The International Telecommunication Union — the U.N.’s specialized agency for information and communication technologies (ICT) — launched the Broadband Commission for Digital Development to help evaluate how to not only make mobile broadband more accessible worldwide, but also how to better incorporate such policies into the UN’s Millennium Development Goals.
Here is what they came up with:
Target 1: Making broadband policy universal. By 2015, all countries should have a national broadband plan or strategy or include broadband in their universal access/service definitions.
Target 2: Making broadband affordable. By 2015, entry-level broadband services should cost less than 5% of average monthly income.

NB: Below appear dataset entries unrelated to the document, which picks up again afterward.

-- ==== Sys2Proof/Laws/Step.lean ====
section
/-! SUPPORT. What a step does for each form of the queue of issued words, one equation each, so that no proof
unfolds `step` again. -/

namespace Sys2Proof.Machine

variable (s : State)

/-- A legal operation word: its row. -/
theorem step_uop (u : UopWord) (rest : List OpWord) (i : Instr) (hs : s.issued = .uop u :: rest)
    (hd : decodeUop u = .ok i) : step s = exec i { s with issued := rest } := by
  simp only [step, hs, decode, hd, complete]

/-- An event word: its row as phase 4, then phase 5, which is `CMD` of the word. -/
theorem step_evt (e : EvtWord) (rest : List OpWord) (hs : s.issued = .evt e :: rest) :
    step s = exec (.cmd e) { s with issued := rest } := by
  simp only [step, hs, decode, exec_decodeEvt, complete, finish_ret, exec_cmd, State.apply]

/-- An illegal word. -/
theorem step_illegal (w : OpWord) (rest : List OpWord) (e : DecodeError) (hs : s.issued = w :: rest)
    (hd : decode w = .error e) : step s = .refused .illegalUop := by
  simp only [step, hs, hd]

/-- The polling iteration. -/
theorem step_poll (lvl : LvlWord) (hs : s.issued = []) (he : Config.environment s.draws = some lvl) :
    step s = exec (.tick lvl) { s with draws := s.draws + 1 } := by
  simp only [step, hs, he]

/-- After a failed read the state never changes again (R116). -/
theorem step_stuck (hs : s.issued = []) (he : Config.environment s.draws = none) : step s = .next s := by
  simp only [step, hs, he]

theorem run_stuck (hs : s.issued = []) (he : Config.environment s.draws = none) (k : Nat) :
    Sys2Proof.core.run k s = .next s := by
  induction k with
  | zero => rfl
  | succ k ih =>
    have h : Sys2Proof.core.step s = .next s := step_stuck s hs he
    simp only [Host.Core.run, h, ih]

/-- Every way a step answers a next state: the inversion of `step`. -/
theorem step_next {s t : State} (h : step s = .next t) :
    (∃ u rest i, s.issued = .uop u :: rest ∧ decodeUop u = .ok i ∧
      exec i { s with issued := rest } = .next t) ∨
    (∃ e rest, s.issued = .evt e :: rest ∧ exec (.cmd e) { s with issued := rest } = .next t) ∨
    (∃ lvl, s.issued = [] ∧ Config.environment s.draws = some lvl ∧
      exec (.tick lvl) { s with draws := s.draws + 1 } = .next t) ∨
    (s.issued = [] ∧ Config.environment s.draws = none ∧ t = s) := by
  cases hs : s.issued with
  | nil =>
    cases he : Config.environment s.draws with
    | none =>
      rw [step_stuck s hs he] at h
      cases h
      exact .inr (.inr (.inr ⟨rfl, rfl, rfl⟩))
    | some lvl => exact .inr (.inr (.inl ⟨lvl, rfl, rfl, by rw [← h, step_poll s lvl hs he, hs]⟩))
  | cons w rest =>
    cases w with
    | evt e => exact .inr (.inl ⟨e, rest, rfl, step_evt s e rest hs ▸ h⟩)
    | uop u =>
      cases hd : decodeUop u with
      | error e =>
        rw [step_illegal s (.uop u) rest e hs hd] at h
        cases h
      | ok i => exact .inl ⟨u, rest, i, rfl, hd, step_uop s u rest i hs hd ▸ h⟩

end Sys2Proof.Machine
end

Target 3: Connecting homes to broadband. By 2015, 40% of households in developing countries should have internet access.
Target 4: Getting people online. By 2015, internet user penetration should reach 60% worldwide, 50% in developing countries and 15% in least-developed countries.
The digital gap is particularly wider for rural women who face the barriers of poverty, illiteracy and language. The UN General Assembly Resolution 58/146 of 2004 recognized the need to provide rural women with better ICT, which has led to the growth of UN-supported ICT programs in rural communities.
There is significant evidence of how this resolution has improved the lives of many women, particularly in Latin America. According to Martin Hilbert, researcher at the United Nations Economic Commission for Latin America and the Caribbean, the programs help women become leaders in their communities, by allowing them to search for jobs, access education through online trainings and software, and increase their income. “ICTs are a tool to fight discrimination against women in a holistic way,” he said.
Women accessing mobile technology can also become citizen journalists in their communities. Mobile journalism played a large role in the Arab Spring. Yemen’s Nadia Abdullah became an unlikely reporter covering events in her country.
“I didn’t imagine that my father, brother or the family would accept that I go out and do an interview on camera” Abdullah said to Voice of America. “This was almost impossible to do because of the norms and traditions. They are closed and conservative traditions. It is not proper for a woman to appear in public.”
Eventually with the approval of her family, Abdullah used an amateur video camera to document events throughout Sanaa, ranging from crackdowns by government troops to a man cradling the dead body of a loved one. She not only helped to topple Yemen’s long time ruler, but she is now also seriously pursuing a journalism career.
“With a camera and a picture,” she said, “you can silence anyone.”